10.1.1 Your Analysis Requirements

To guide the investment decision, you must:

  • Compare average return on investment in Europe versus Asia
  • Determine which region has a lower percentage of failed investment projects
  • Estimate average investment levels in both Europe and Asia
  • Provide thorough comparison of all relevant financial measures in these two foreign markets

This chapter provides the statistical tools you’ll need to make these critical comparisons.


10.2 9.1 Introduction: Why Compare Two Populations?

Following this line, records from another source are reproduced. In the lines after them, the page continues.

-- ==== Sys2Proof/Certificates/Slice0/Obligations.lean ====
section
/-!
DEFINITION. The statements for the provers. Rule numbers are those of spec/; a clause that rests on a choice of the model names
its log entry.
-/

open Sys2Proof Sys2Proof.Machine

/-! ## The machine -/

/-- One step takes the command at the front of the queue and executes it with the queue's rest; on an empty queue the block
idles, which is the model's choice (log 1). -/
def Obligations.StepTakesTheFrontCommand : Prop :=
  (∀ (c : Instr) (rest : List Instr) (s : State),
    step { s with pending := c :: rest } = exec c { s with pending := rest }) ∧
  ∀ s : State, s.pending = [] → step s = .next s

/-- Every command, with any operands and in any state, answers a next state. That the waiting commands stay, POWER_ON and RESET_N
included, is the model's choice (log 22). -/
def Obligations.EveryCommandAnswersANextState : Prop :=
  ∀ (i : Instr) (s : State), ∃ t, exec i s = .next t ∧ t.pending = s.pending

/-- A request that its port may not send, by the codes of R166, is answered NOT_PERMITTED and changes nothing else. -/
def Obligations.PortsKeepToTheirRights : Prop :=
  ∀ (i : Instr) (p : Port) (q : Request) (s : State), requestIn? i = some (p, q) → s.resetN = .high →
    let c := (requestCode q).toNat
    ¬((1 ≤ c ∧ c ≤ 0x07) ∨ (p = .lp ∧ 0x10 ≤ c ∧ c ≤ 0x12) ∨ (p = .tp ∧ 0x20 ≤ c ∧ c ≤ 0x24) ∨
      (p = .sp ∧ 0x30 ≤ c ∧ c ≤ 0x34) ∨ (p = .ep ∧ (c = 0x33 ∨ (0x40 ≤ c ∧ c ≤ 0x52)))) →
    ∃ t, exec i s = .next t ∧ OnlyAnswered s t p .notPermitted .empty

/-- POWER_ON, and RESET_N at a change of its level: every block holds its power-on values (R180); the input pins keep their levels
and the waiting commands stay (log 2, log 22), and a RESET_N that names the present level changes nothing (log 14). While RESET_N is
low nothing else is taken but an edge on a RUN input (R180; log 14). -/
def Obligations.PowerAndResetPinGiveThePowerOnState : Prop :=
  ∀ s : State,
    (∃ t, exec .powerOn s = .next t ∧ t.AtPowerOn ∧ (∀ l, (t.clock l).run = (s.clock l).run) ∧
      t.resetN = s.resetN ∧ t.pending = s.pending) ∧
    ∀ v : Level,
      (s.resetN ≠ v → ∃ t, exec (.resetN v) s = .next t ∧ t.AtPowerOn ∧ (∀ l, (t.clock l).run = (s.clock l).run) ∧
        t.resetN = v ∧ t.pending = s.pending) ∧
      (s.resetN = v → exec (.resetN v) s = .next s) ∧
      (s.resetN = .low → ∀ i : Instr, i ≠ .powerOn → (∀ w, i ≠ .resetN w) → (∀ l w, i ≠ .runEdge l w) →
        exec i s = .next s)

/-! ## The laws of the device -/

/-- The state after reset holds the power-on values and keeps every law; no command waits. -/
def Obligations.ResetStateIsLawful : Prop :=
  State.reset.AtPowerOn ∧ State.reset.Lawful ∧ State.reset.pending = []

/-- The seventh law, with every staged and live table in its ranges, is kept by every step. -/
def Obligations.TablesAndTimingStayInRange : Prop :=
  ∀ s t : State, s.Lawful → step s = .next t → t.TablesLaw ∧ ∀ r, (t.route r).TimingLaw

/-- The eighth law, the judged attention outputs, the receive states and the 16-bit counters are kept by every step. -/
def Obligations.PortsNoticesAndCountersStayLawful : Prop :=
  ∀ s t : State, s.Lawful → step s = .next t →
    (∀ p, (t.queue p).Law) ∧ (∀ p, (t.port p).Law) ∧ t.CountersLaw

/-- The ninth and the tenth law are kept by every step: the sequence lists stay consecutive, COLD stays empty, and outside ACTIVE no
route event is due (log 7). -/
def Obligations.SequencesAndColdStayLawful : Prop :=
  ∀ s t : State, s.Lawful → step s = .next t → (∀ l, (t.seq l).Law) ∧ t.ColdLaw

/-- The first and the twelfth law are kept by every step. -/
def Obligations.EstimatesAndChecksStayLawful : Prop :=
  ∀ s t : State, s.Lawful → step s = .next t → ∀ i, (t.slot i).EstimateLaw ∧ (t.slot i).CheckerLaw

/-- The second and the third law are kept by every step: no container is lost from ordered, and no slot has two lines. -/
def Obligations.DemandStaysAccountedFor : Prop :=
  ∀ s t : State, s.Lawful → step s = .next t → t.demand.Law ∧ t.OrderedLaw

/-- Every step keeps the fourth law (R119, R128) and, as far as a state shows it, the fifth (R98): a manifest has at most 32 lines, and a
live one's carried load is their held containers, within the classes' ranges 48, 16 and 6. The capacities at a manifest's build are not held in a state (R98);
of them this says that no step raises, in any size class, the carried load of a manifest that is live before it and after it. That the
load of a new manifest is within the capacities at its build is said by BuildOffersWhatFits. -/
def Obligations.TrainsAndManifestsStayLawful : Prop :=
  ∀ s t : State, s.Lawful → step s = .next t →
    (∀ r, (t.route r).TrainLaw) ∧ (∀ r h, (t.buffer r h).ManifestLaw) ∧
    ∀ r h, (s.buffer r h).state ≠ .free → (t.buffer r h).state ≠ .free →
      ∀ z : SizeClass, (t.buffer r h).load.get z ≤ (s.buffer r h).load.get z

/-- The sixth law, with the two marks of every slot, is kept by every step. -/
def Obligations.RacksStayOneToASlot : Prop :=
  ∀ s t : State, s.Lawful → step s = .next t → t.RackLaw

/-! ## Clocks and routes -/

/-- RUN_EDGE: what an edge does to the gate and its latch in each gate mode (R77 to R79). A command that names the present
level is no edge (log 14). -/
def Obligations.RunEdgeMovesTheGate : Prop :=
  ∀ (s : State) (l : Line) (v : Level),
    ((s.clock l).run = v → exec (.runEdge l v) s = .next s) ∧
    ((s.clock l).run ≠ v → ∃ t, exec (.runEdge l v) s = .next t ∧ t = { s with clocks := t.clocks } ∧
      (∀ k, k ≠ l → t.clock k = s.clock k) ∧
      t.clock l = { s.clock l with run := v, isOpen := (t.clock l).isOpen, fired := (t.clock l).fired } ∧
      ((s.clock l).mode = .follow → (t.clock l).isOpen = (v == .high) ∧ (t.clock l).fired = (s.clock l).fired) ∧
      ((s.clock l).mode = .opened ∨ (s.clock l).mode = .held →
        (t.clock l).isOpen = (s.clock l).isOpen ∧ (t.clock l).fired = (s.clock l).fired) ∧
      ((s.clock l).mode = .startOnce ∨ (s.clock l).mode = .stopOnce → (s.clock l).fired = true →
        (t.clock l).isOpen = (s.clock l).isOpen ∧ (t.clock l).fired = true) ∧
      ((s.clock l).mode = .startOnce → (s.clock l).fired = false →
        (t.clock l).isOpen = ((s.clock l).isOpen || v == .high) ∧ (t.clock l).fired = (v == .high)) ∧
      ((s.clock l).mode = .stopOnce → (s.clock l).fired = false →
        (t.clock l).isOpen = ((s.clock l).isOpen && v == .high) ∧ (t.clock l).fired = (v == .low)))

/-- SET_GATE: the mode is written, the latch armed and the gate set, whatever the mode was; a line or a mode that is not one
of those named is refused and changes nothing (R80). -/
def Obligations.SetGateWritesModeLatchAndGate : Prop :=
  ∀ (s : State), s.resetN = .high →
    (∀ (l : Line) (m : GateMode), ∃ t,
      let gate := (m == .follow && (s.clock l).run == .high) || m == .stopOnce || m == .opened
      exec (.setGate .ep (some l) (some m)) s = .next t ∧ Answered s t .ep .ok (.gate m gate false) ∧
      t = { s with clocks := t.clocks, ports := t.ports } ∧ (∀ k, k ≠ l → t.clock k = s.clock k) ∧
      t.clock l = { s.clock l with mode := m, fired := false, isOpen := gate }) ∧
    ∀ (l : Option Line) (m : Option GateMode), l = none ∨ m = none →
      ∃ t, exec (.setGate .ep l m) s = .next t ∧ OnlyAnswered s t .ep .badArg .empty

/-- DECISECOND_END moves the clocks: in ACTIVE plant time and every line time whose gate is open increase by 1, modulo 2^32;
outside ACTIVE nothing changes (R75, R76). What the decisecond leaves alone is named. -/
def Obligations.DecisecondAdvancesTheClocks : Prop :=
  ∀ s : State, s.resetN = .high →
    (s.mode ≠ .active → exec .decisecondEnd s = .next s) ∧
    (s.mode = .active → ∃ t, exec .decisecondEnd s = .next t ∧ t.plant = s.plant + 1 ∧
      (∀ l, t.clock l = { s.clock l with time := if (s.clock l).isOpen then (s.clock l).time + 1 else (s.clock l).time }) ∧
      t = { s with plant := t.plant, clocks := t.clocks, routes := t.routes, slots := t.slots, demand := t.demand,
                   queues := t.queues })

/-- DECISECOND_END counts the routes: with no route event outstanding, an enabled route whose clock ticked counts C up, and
the point that C reaches falls due, or its wrap falls due where C would reach P; every other route, and everything but the
clocks, is as it was (R83, R85, R86, R89). That the event waits in `due` is the model's choice (log 7). -/
def Obligations.DecisecondCountsTheRoutes : Prop :=
  ∀ s : State, s.resetN = .high → s.mode = .active → (∀ r, (s.route r).due = none) →
    ∃ t, exec .decisecondEnd s = .next t ∧
      t = { s with plant := t.plant, clocks := t.clocks, routes := t.routes } ∧
      ∀ r, let x := s.route r
        let g := x.cfg.timing
        let ticks := g.source = .plant ∨ ∃ l, g.source = .line l ∧ (s.clock l).isOpen = true
        (g.enabled = true → ticks → x.c + 1 < g.period →
          t.route r = { x with c := x.c + 1, due := (t.route r).due } ∧
          ((t.route r).due = some .skipped ↔ g.buildAt = x.c + 1 ∧ g.departAt = x.c + 1) ∧
          ((t.route r).due = some .build ↔ g.buildAt = x.c + 1 ∧ g.departAt ≠ x.c + 1) ∧
          ((t.route r).due = some .departure ↔ g.departAt = x.c + 1 ∧ g.buildAt ≠ x.c + 1) ∧
          (t.route r).due ≠ some .wrap) ∧
        (g.enabled = true → ticks → g.period ≤ x.c + 1 → t.route r = { x with due := some .wrap }) ∧
        ((g.enabled = false ∨ ¬ticks) → t.route r = x)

Chapters 7 and 8 demonstrated how to construct confidence intervals and test hypotheses for a single population. However, many of the most important business questions require comparing two populations:

TipReal-World Comparison Questions

Manufacturing: - What’s the difference, if any, between the average durability of ski boots made by North Slope versus those produced by Head?

Operations: - Do workers in Plant A produce more on average than workers in Plant B?

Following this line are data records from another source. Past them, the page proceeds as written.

-- ==== Sys2Proof/Laws/Frames.lean ====
section
/-!
SUPPORT. The port units: that a fall, a rise, an answer and a received byte keep a port's law, and which port each of them moves.
-/

namespace Sys2Proof.Machine

open Sys2Proof

/-! ## One port unit -/

/-- A port at CODE, LENGTH, RESPONSE or DISCARD with a transaction in progress keeps its law whatever it has received. -/
theorem PortUnit.law_of_selected {u : PortUnit} (h : u.selected = true) (hr : ∀ c n got, u.rx ≠ .payload c n got) : u.Law :=
  ⟨fun c n got e => absurd e (hr c n got), fun e => by rw [h] at e; cases e⟩

/-- A fall of CS_N leaves a lawful port (R164). -/
theorem PortUnit.select_law (u : PortUnit) : u.select.Law := law_of_selected rfl fun _ _ _ h => by cases h

/-- A port that is not selected waits at CODE (R175). -/
theorem PortUnit.deselect_law (u : PortUnit) : u.deselect.Law := ⟨fun _ _ _ h => (nomatch h), fun _ => ⟨rfl, rfl⟩⟩

/-- A rise of CS_N leaves the port waiting, in whatever state it was (R164). -/
theorem PortUnit.rise_eq (u : PortUnit) :
    u.rise = { u.deselect with frameErrors := match u.rx with
      | .length _ | .payload .. => bump u.frameErrors
      | .code | .response .. | .discard => u.frameErrors } := by
  unfold PortUnit.rise
  cases u.rx <;> rfl

/-- A rise of CS_N leaves a lawful port (R164, R165). -/
theorem PortUnit.rise_law (u : PortUnit) : u.rise.Law := by
  rw [rise_eq]; exact ⟨fun _ _ _ h => (nomatch h), fun _ => ⟨rfl, rfl⟩⟩

/-- An answered port is lawful (R164). -/
theorem reply_port_law (p : Port) (st : Status) (b : Body) (s : State) : ((reply p st b s).port p).Law := by
  rw [reply_port_self]
  exact PortUnit.law_of_selected rfl fun _ _ _ h => by cases h

/-! ## A received byte -/

/-- Everything a received byte can do at a port, but for completing a frame: the port alone moves (R164, R165). -/
theorem State.receive_cases (s : State) (p : Port) (byte : Byte) :
    (∃ f : PortUnit → PortUnit, s.receive p byte = s.modPort p f) ∨
    (∃ code got, s.receive p byte = completeFrame p code got s) := by
  unfold State.receive
  split
  · exact .inl ⟨_, rfl⟩
  · split
    · exact .inr ⟨_, _, rfl⟩
    · split
      · exact .inl ⟨_, rfl⟩
      · exact .inl ⟨_, rfl⟩
  · split
    · exact .inl ⟨_, rfl⟩
    · exact .inr ⟨_, _, rfl⟩
  · exact .inl ⟨_, rfl⟩
  · exact .inl ⟨_, rfl⟩

/-- A payload byte short of the declared length keeps the port's law (R164). -/
theorem PortUnit.payload_law {u : PortUnit} {code : Byte} {n : Nat} {got : List Byte} (hs : u.selected = true)
    (hn : got.length < n) (hm : n ≤ 60) (sent : Byte) : (u.shift (.payload code n got) sent).Law :=
  ⟨fun _ _ _ e => (by cases e; exact ⟨hn, hm⟩), fun e => by rw [show (u.shift _ sent).selected = u.selected from rfl, hs] at e; cases e⟩

/-- A complete frame of an unknown code, or one that the port may not send, or whose payload has a wrong length, is only answered
(R166). -/
theorem completeFrame_refused {p : Port} {code : Byte} {payload : List Byte} {s : State}
    (h : ∀ q, requestOf? code = some q → permitted p q = true → readFrame p q payload = none) :
    ∃ st, completeFrame p code payload s = reply p st .empty s := by
  unfold completeFrame
  split
  · exact ⟨_, rfl⟩
  next q hq =>
    split
    next hp => rw [h q hq hp]; exact ⟨_, rfl⟩
    · exact ⟨_, rfl⟩

end Sys2Proof.Machine
end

Quality Control: - Is there a difference between the proportion of defective units produced by Method 1 versus Method 2?

Marketing: - Does advertising campaign A generate more sales than campaign B?

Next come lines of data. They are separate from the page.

-- ==== Sys2Proof/Tests/Witnesses.lean ====
section
/-!
SUPPORT. Witnesses: for every statement with hypotheses a concrete state and operands that meet them, clause by clause, at the
ends of the ranges its clauses name. Tests/Lawful.lean has the witness of the statements about every lawful state.
-/

namespace Sys2Proof.Tests

open Sys2Proof Sys2Proof.Machine

/-! ## The machine -/

theorem witness_StepTakesTheFrontCommand : State.reset.pending = [] := rfl

/-- Each port with the request code next to one it may send. -/
theorem witness_PortsKeepToTheirRights :
    State.reset.resetN = .high ∧ requestIn? (.depart .lp 0) = some (.lp, .depart) ∧ permitted .lp .depart = false ∧
    requestIn? (.beginPick .tp 0 0) = some (.tp, .beginPick) ∧ permitted .tp .beginPick = false ∧
    requestIn? (.readStopLines .sp 0) = some (.sp, .readStopLines) ∧ permitted .sp .readStopLines = false ∧
    requestIn? (.readPickList .ep 0 0 0) = some (.ep, .readPickList) ∧ permitted .ep .readPickList = false ∧
    requestIn? (.readCounters .sp) = some (.sp, .readCounters) ∧ permitted .sp .readCounters = false := by
  decide

theorem witness_PowerAndResetPinGiveThePowerOnState :
    active.resetN ≠ .low ∧ active.resetN = .high ∧ { active with resetN := .low }.resetN = .low ∧
      (.decisecondEnd : Instr) ≠ .powerOn := by
  decide

/-! ## Clocks and routes -/

theorem witness_RunEdgeMovesTheGate :
    (active.clock .a).run = .low ∧ (active.clock .a).run ≠ .high ∧ (active.clock .a).mode = .follow ∧
    (∀ m : GateMode, ∀ f, ∃ s : State, (s.clock .b).run ≠ .high ∧ (s.clock .b).mode = m ∧ (s.clock .b).fired = f) :=
  ⟨by decide, by decide, by decide, fun m f =>
    ⟨{ active with clocks := ⟨{}, { mode := m, fired := f }⟩ }, fun h => (nomatch h), rfl, rfl⟩⟩

theorem witness_SetGateWritesModeLatchAndGate : active.resetN = .high := rfl

theorem witness_DecisecondAdvancesTheClocks :
    active.resetN = .high ∧ active.mode = .active ∧ State.reset.mode ≠ .active := by decide

/-- A count one below the period's last, at it, on a closed gate, and on a disabled route; the points at the count reached. -/
theorem witness_DecisecondCountsTheRoutes :
    let s := case5 1198 none
    s.resetN = .high ∧ s.mode = .active ∧ (∀ r, (s.route r).due = none) ∧ (s.route 2).cfg.timing.enabled = true ∧
      (s.route 2).c + 1 < (s.route 2).cfg.timing.period ∧
      (let s := case5 1199 none; (∀ r, (s.route r).due = none) ∧ (s.route 2).cfg.timing.period ≤ (s.route 2).c + 1) ∧
      (s.route 0).cfg.timing.enabled = false ∧ (s.clock .a).isOpen = false ∧
      { s with clocks := ⟨{ isOpen := true }, {}⟩ }.ticks (s.route 2).cfg.timing.source = true := by
  decide +kernel

theorem witness_RouteEventsAreTakenWhenDue :
    let s := case5 0 (some .build)
    s.resetN = .high ∧ s.mode = .active ∧ (s.route 2).due ≠ some .wrap ∧ (s.route 2).due ≠ some .departure ∧
      (s.route 2).due ≠ some .skipped ∧ ((case5 0 none).route 2).due ≠ some .build ∧
      ∀ k, k ≠ 2 → (s.route k).due = none := by
  decide +kernel

/-- A wrap of an enabled route with a point at 0, one of a route that pending timing disables, and a skipped point. -/
theorem witness_WrapAndSkippedPointMoveOneRoute :
    let s := case5 1199 (some .wrap)
    let off := s.modRoute 2 fun x => { x with next := some { enabled := false } }
    let zero := s.modRoute 2 fun x => { x with next := some { enabled := true, buildAt := 0, departAt := 65535 } }
    s.resetN = .high ∧ (s.route 2).due = some .wrap ∧ ((off.route 2).next.getD {}).enabled = false ∧
      ((zero.route 2).next.getD {}).enabled = true ∧ 0 < ((zero.route 2).next.getD {}).period ∧
      ((case5 0 (some .skipped)).route 2).due = some .skipped := by
  decide

/-- No live manifest; one not departed, at its first point and at a later one; one ON_ROUTE at its second point; and two, the older
ON_ROUTE and overdue, the newer late. -/
theorem witness_DeparturePointJudgesTheManifest :
    let s (st : BufferState) (seen : Nat) (new : BufferState) := (case5 300 (some .departure)).modRoute 2 fun x => { x with
      buffers := ⟨{ state := st, seen := seen, lap := 4 }, { state := new, lap := 5 }⟩ }
    (s .free 0 .free).resetN = .high ∧ ((s .free 0 .free).route 2).due = some .departure ∧
      (after (.departurePoint 2) (s .free 0 .free)).queues = active.queues ∧
      told .sp (after (.departurePoint 2) (s .offered 0 .free)) = [.late 2 4 .offered] ∧
      told .sp (after (.departurePoint 2) (s .offered 1 .free)) = [] ∧
      told .tp (after (.departurePoint 2) (s .onRoute 0 .free)) = [] ∧
      told .ep (after (.departurePoint 2) (s .onRoute 1 .picking)) = [.overdue 2 4 0, .late 2 5 .picking] := by
  decide

theorem witness_RouteFlagsAreWrittenAlone :
    active.resetN = .high ∧ active.mode ≠ .cold ∧ State.reset.resetN = .high ∧ State.reset.mode = .cold ∧ 5 < 6 := by decide

/-! ## Ports -/

/-- A selected port in each receive state the clauses name, and an unselected one. -/
def portAt (rx : Receive) : State := active.modPort .tp fun u => { u with selected := true, rx := rx }

theorem witness_TransactionsStartAndEnd :
    active.resetN = .high ∧ (active.port .tp).selected = false ∧ ((portAt (.length 1)).port .tp).selected = true ∧
      ((portAt (.length 1)).port .tp).rx = .length 1 ∧ ((portAt (.payload 1 2 [])).port .tp).rx = .payload 1 2 [] ∧
      ((portAt .discard).port .tp).rx = .discard := by
  decide

/-- The ends of the declared lengths: 1, 60 and 61; and a payload two bytes from its end. -/
theorem witness_BytesMoveTheReceiveState :
    (portAt .code).resetN = .high ∧ ((portAt .code).port .tp).selected = true ∧ ((portAt .code).port .tp).rx = .code ∧
      ((portAt (.length 7)).port .tp).rx = .length 7 ∧ (1 : Byte).toNat = 1 ∧ (60 : Byte).toNat = 60 ∧ 60 < (61 : Byte).toNat ∧
      ((portAt (.payload 7 2 [])).port .tp).rx = .payload 7 2 [] ∧ ([] : List Byte).length + 1 < 2 ∧
      ((portAt (.response ⟨.ok, .empty⟩ 0)).port .tp).rx = .response ⟨.ok, .empty⟩ 0 ∧
      ((portAt .discard).port .tp).rx = .discard ∧ (active.port .tp).selected = false := by
  decide

/-- A request without fields and its wrong payload, the drop, requests that the port may not send, and the codes beside the known
ones. -/
theorem witness_CompleteFrameIsItsRequest :
    (portAt .code).resetN = .high ∧ ((portAt (.length 1)).port .tp).selected = true ∧
      requestIn? (.readStatus .tp) = some (.tp, .readStatus) ∧ ((portAt (.length 1)).port .tp).rx = .length (requestCode .readStatus) ∧
      permitted .tp .readStatus = true ∧
      ((portAt (.payload 1 1 [])).port .tp).rx = .payload (requestCode .readStatus) 1 [] ∧
      ((portAt (.payload 0x22 7 [0, 1, 2, 3, 4, 5])).port .tp).rx = .payload 0x22 7 [0, 1, 2, 3, 4, 5] ∧
      permitted .tp .start = false ∧ ((portAt (.length 0x4F)).port .tp).rx = .length (requestCode .start) ∧
      permitted .tp .setHold = false ∧ ((portAt (.payload 0x49 2 [3])).port .tp).rx = .payload (requestCode .setHold) 2 [3] ∧
      (∀ c ∈ [0x00, 0x08, 0x0F, 0x13, 0x1F, 0x25, 0x2F, 0x35, 0x3F, 0x53, 0xFF], knownCode c = false) ∧
      ((portAt (.length 0x53)).port .tp).rx = .length 0x53 ∧
      ((portAt (.payload 0x53 1 [])).port .tp).rx = .payload 0x53 1 [] := by
  decide

/-- A request with fields on a port that may send it: its whole payload received but for the last byte, whatever its length; and a
payload of 61 bytes, one more than any length. -/
theorem witness_CompleteFrameIsItsRequest_fields :
    permitted .tp .readSlot = true ∧ 1 ≤ lengthOf .readSlot .plain ∧
      (let got : List Byte := List.replicate (lengthOf .readSlot .plain - 1) 0
       ((portAt (.payload 0x04 (got.length + 1) got)).port .tp).rx = .payload (requestCode .readSlot) (got.length + 1) got ∧
       got.length + 1 = lengthOf .readSlot .plain) ∧
      (List.replicate 60 (0 : Byte)).length + 1 ≠ lengthOf .readSlot .plain := by
  have h := lengthOf_range (q := .readSlot) (by decide) .plain
  refine ⟨by decide, h.1, ⟨?_, ?_⟩, ?_⟩
  · rfl
  · simp only [List.length_replicate]; omega
  · simp only [List.length_replicate]; omega

/-! ## Notices -/

theorem witness_NoticeCopiesArriveByMode :
    let q (m : QueueMode) (mark : Bool) (n : Nat) : NoticeQueue :=
      { mode := m, marker := mark, items := List.replicate n ⟨.pickReady 0 0 1, 0⟩ }
    (q .halt false 15).items.length < 16 ∧ 16 ≤ (q .halt false 16).items.length ∧ (q .halt true 0).marker = true ∧
      (q .stream true 15).items.length < 16 ∧ 16 ≤ (q .stream false 16).items.length ∧ active.resetN = .high := by
  decide

theorem witness_QueueRequestsServeTheAskingPort :
    active.resetN = .high ∧ (1 ≤ 1 ∧ 1 ≤ 8) ∧ (1 ≤ 8 ∧ 8 ≤ 8) ∧ (1 ≤ 4 ∧ 4 ≤ 4) ∧ 8 < 9 ∧ 4 < 5 ∧ (0 = 0 ∨ 8 < 0) := by decide

/-! ## Reads -/

theorem witness_StatusAndCountersAreReported : State.reset.resetN = .high := rfl

theorem witness_SlotQueueAndRouteAreReported :
    active.resetN = .high ∧ (active.slot 191).cfg.kind = .kanban ∧
      ((case80 [] 5 ⟨5, 5⟩).slot 80).cfg.kind = .sequenced ∧ 191 < 192 ∧ 127 ≤ 127 ∧ 127 < 128 ∧ 5 < 6 ∧
      ((case7 .loaded none).buffer 4 .lower).state ≠ .free ∧ ((case7 .loaded none).buffer 4 .upper).state = .free ∧
      ((active.buffer 5 .lower).state = .free ∧ (active.buffer 5 .upper).state = .free) := by
  decide

/-- Two live manifests of one lap. -/
def twoLive (older : Half) : State :=
  (case7 .loaded none).modRoute 4 fun x => { x with buffers := ⟨x.buffers.lower, x.buffers.lower⟩, older := older }

theorem witness_RouteAndLapNameTheManifest :
    (twoLive .upper).manifest 4 15 = some .upper ∧ (twoLive .lower).manifest 4 15 = some .lower ∧
      (twoLive .lower).manifest 4 16 = none ∧ (BufferState.loaded ≠ .free) ∧
      (twoLive .upper).manifestIn 4 .loaded = some .upper ∧ (twoLive .upper).manifestIn 4 .picking = none := by
  decide

theorem witness_ManifestsAreReported :
    let s := case7 .loaded none
    s.resetN = .high ∧ 31 ≤ 31 ∧ s.manifest 4 15 = some .lower ∧ (case7 .onRoute none).manifestIn 4 .onRoute = some .lower ∧
      (5 < 6 ∨ 31 < 0) ∧ (5 < 0 ∨ 31 < 32) ∧ s.manifest 4 16 = none ∧ 31 < 32 ∧ s.manifestIn 4 .onRoute = none := by
  decide

/-! ## The line controller's requests -/

theorem witness_SequenceNumbersCompareModulo :
    ((0 : SeqNo).toNat + 65536 - (32768 : SeqNo).toNat) % 65536 = 32768 ∧ seqAfter 32767 0 = true ∧
      seqAfter 0 65535 = true := by
  decide

/-- An unanchored line, an anchored one with 63 units, one with 64, and variants 31 and 32. -/
theorem witness_AnnounceAppendsInOrder :
    let s (n : Nat) : State := { active with
      seqs := ⟨{ units := unitsFrom 1 (List.replicate n 1), last := some (BitVec.ofNat 16 n) }, {}⟩ }
    active.resetN = .high ∧ active.mode = .active ∧ (31 : Variant).val = 31 ∧ (active.seq .a).last = none ∧
      ((s 63).seq .a).units.length < 64 ∧ ((s 63).seq .a).last = some (64 - 1) ∧ State.reset.mode ≠ .active ∧ 31 < 32 ∧
      64 ≤ ((s 64).seq .a).units.length ∧ ((s 63).seq .a).last = some 63 ∧ (65 : SeqNo) ≠ 63 + 1 := by
  decide

theorem witness_AdvanceSettlesTheList :
    let s := case80 (unitsFrom 1003 [2, 5, 4, 2]) 1006 ⟨1010, 1004⟩
    s.resetN = .high ∧ s.mode = .active ∧ 31 ≤ 31 ∧ (s.seq .a).units.findIdx? (·.seq == 1003) = some 0 ∧
      (s.seq .a).units.findIdx? (·.seq == 1006) = some 3 ∧ (∀ u ∈ (s.seq .a).units, u.seq ≠ 1007) ∧
      State.reset.mode ≠ .active ∧ 31 < 32 := by
  decide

Human Resources: - Are employee satisfaction scores higher after implementing a new policy?

Finance: - Do European investments yield higher returns than Asian investments?

10.2.1 Two Fundamental Sampling Approaches

The exact statistical procedure depends on the sampling technique used:

1. Independent Samples

As the name indicates, independent sampling involves collecting separate, unrelated samples from each population.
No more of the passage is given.